To do: Give again the lines of the data from its first line through the line with "s.rings := rfl". Change nothing.

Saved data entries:
-- ==== Sys2Proof/Laws/State.lean ====
section
/-!
SUPPORT. What each named update of the state leaves as it was: one lemma for each field.
-/

namespace Sys2Proof.Machine

/-! ### wrWord -/

@[simp] theorem State.wrWord_sram (s : State) (a : Nat) (w : Word) : (s.wrWord a w).sram = s.sram := rfl
@[simp] theorem State.wrWord_ports (s : State) (a : Nat) (w : Word) : (s.wrWord a w).ports = s.ports := rfl
@[simp] theorem State.wrWord_chans (s : State) (a : Nat) (w : Word) : (s.wrWord a w).chans = s.chans := rfl
@[simp] theorem State.wrWord_jobs (s : State) (a : Nat) (w : Word) : (s.wrWord a w).jobs = s.jobs := rfl
@[simp] theorem State.wrWord_nextJob (s : State) (a : Nat) (w : Word) : (s.wrWord a w).nextJob = s.nextJob := rfl
@[simp] theorem State.wrWord_queues (s : State) (a : Nat) (w : Word) : (s.wrWord a w).queues = s.queues := rfl
@[simp] theorem State.wrWord_rr (s : State) (a : Nat) (w : Word) : (s.wrWord a w).rr = s.rr := rfl
@[simp] theorem State.wrWord_rings (s : State) (a : Nat) (w : Word) : (s.wrWord a w).rings = s.rings := rfl
@[simp] theorem State.wrWord_claims (s : State) (a : Nat) (w : Word) : (s.wrWord a w).claims = s.claims := rfl
@[simp] theorem State.wrWord_syn (s : State) (a : Nat) (w : Word) : (s.wrWord a w).syn = s.syn := rfl
@[simp] theorem State.wrWord_time (s : State) (a : Nat) (w : Word) : (s.wrWord a w).time = s.time := rfl
@[simp] theorem State.wrWord_gate (s : State) (a : Nat) (w : Word) : (s.wrWord a w).gate = s.gate := rfl
@[simp] theorem State.wrWord_budg (s : State) (a : Nat) (w : Word) : (s.wrWord a w).budg = s.budg := rfl
@[simp] theorem State.wrWord_mergeQ (s : State) (a : Nat) (w : Word) : (s.wrWord a w).mergeQ = s.mergeQ := rfl
@[simp] theorem State.wrWord_invCmd (s : State) (a : Nat) (w : Word) : (s.wrWord a w).invCmd = s.invCmd := rfl
@[simp] theorem State.wrWord_cry (s : State) (a : Nat) (w : Word) : (s.wrWord a w).cry = s.cry := rfl
@[simp] theorem State.wrWord_locQ (s : State) (a : Nat) (w : Word) : (s.wrWord a w).locQ = s.locQ := rfl
@[simp] theorem State.wrWord_nextLoc (s : State) (a : Nat) (w : Word) : (s.wrWord a w).nextLoc = s.nextLoc := rfl
@[simp] theorem State.wrWord_cards (s : State) (a : Nat) (w : Word) : (s.wrWord a w).cards = s.cards := rfl
@[simp] theorem State.wrWord_emu (s : State) (a : Nat) (w : Word) : (s.wrWord a w).emu = s.emu := rfl
@[simp] theorem State.wrWord_pwr (s : State) (a : Nat) (w : Word) : (s.wrWord a w).pwr = s.pwr := rfl
@[simp] theorem State.wrWord_watch (s : State) (a : Nat) (w : Word) : (s.wrWord a w).watch = s.watch := rfl
@[simp] theorem State.wrWord_pmb (s : State) (a : Nat) (w : Word) : (s.wrWord a w).pmb = s.pmb := rfl
@[simp] theorem State.wrWord_flash (s : State) (a : Nat) (w : Word) : (s.wrWord a w).flash = s.flash := rfl
@[simp] theorem State.wrWord_maint (s : State) (a : Nat) (w : Word) : (s.wrWord a w).maint = s.maint := rfl
@[simp] theorem State.wrWord_drain (s : State) (a : Nat) (w : Word) : (s.wrWord a w).drain = s.drain := rfl
@[simp] theorem State.wrWord_romTest (s : State) (a : Nat) (w : Word) : (s.wrWord a w).romTest = s.romTest := rfl
@[simp] theorem State.wrWord_committed (s : State) (a : Nat) (w : Word) : (s.wrWord a w).committed = s.committed := rfl
@[simp] theorem State.wrWord_boot (s : State) (a : Nat) (w : Word) : (s.wrWord a w).boot = s.boot := rfl
@[simp] theorem State.wrWord_bootCal (s : State) (a : Nat) (w : Word) : (s.wrWord a w).bootCal = s.bootCal := rfl
@[simp] theorem State.wrWord_bootDisc (s : State) (a : Nat) (w : Word) : (s.wrWord a w).bootDisc = s.bootDisc := rfl
@[simp] theorem State.wrWord_vinOk (s : State) (a : Nat) (w : Word) : (s.wrWord a w).vinOk = s.vinOk := rfl
@[simp] theorem State.wrWord_vddioOk (s : State) (a : Nat) (w : Word) : (s.wrWord a w).vddioOk = s.vddioOk := rfl
@[simp] theorem State.wrWord_resetN (s : State) (a : Nat) (w : Word) : (s.wrWord a w).resetN = s.resetN := rfl
@[simp] theorem State.wrWord_thermHold (s : State) (a : Nat) (w : Word) : (s.wrWord a w).thermHold = s.thermHold := rfl
@[simp] theorem State.wrWord_ringsUsed (s : State) (a : Nat) (w : Word) : (s.wrWord a w).ringsUsed = s.ringsUsed := rfl
@[simp] theorem State.wrWord_fresh (s : State) (a : Nat) (w : Word) : (s.wrWord a w).fresh = s.fresh := rfl
@[simp] theorem State.wrWord_pending (s : State) (a : Nat) (w : Word) : (s.wrWord a w).pending = s.pending := rfl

Solution below:
-- ==== Sys2Proof/Laws/State.lean ====
section
/-!
SUPPORT. What each named update of the state leaves as it was: one lemma for each field.
-/

namespace Sys2Proof.Machine

/-! ### wrWord -/

@[simp] theorem State.wrWord_sram (s : State) (a : Nat) (w : Word) : (s.wrWord a w).sram = s.sram := rfl
@[simp] theorem State.wrWord_ports (s : State) (a : Nat) (w : Word) : (s.wrWord a w).ports = s.ports := rfl
@[simp] theorem State.wrWord_chans (s : State) (a : Nat) (w : Word) : (s.wrWord a w).chans = s.chans := rfl
@[simp] theorem State.wrWord_jobs (s : State) (a : Nat) (w : Word) : (s.wrWord a w).jobs = s.jobs := rfl
@[simp] theorem State.wrWord_nextJob (s : State) (a : Nat) (w : Word) : (s.wrWord a w).nextJob = s.nextJob := rfl
@[simp] theorem State.wrWord_queues (s : State) (a : Nat) (w : Word) : (s.wrWord a w).queues = s.queues := rfl
@[simp] theorem State.wrWord_rr (s : State) (a : Nat) (w : Word) : (s.wrWord a w).rr = s.rr := rfl
@[simp] theorem State.wrWord_rings (s : State) (a : Nat) (w : Word) : (s.wrWord a w).rings = s.rings := rfl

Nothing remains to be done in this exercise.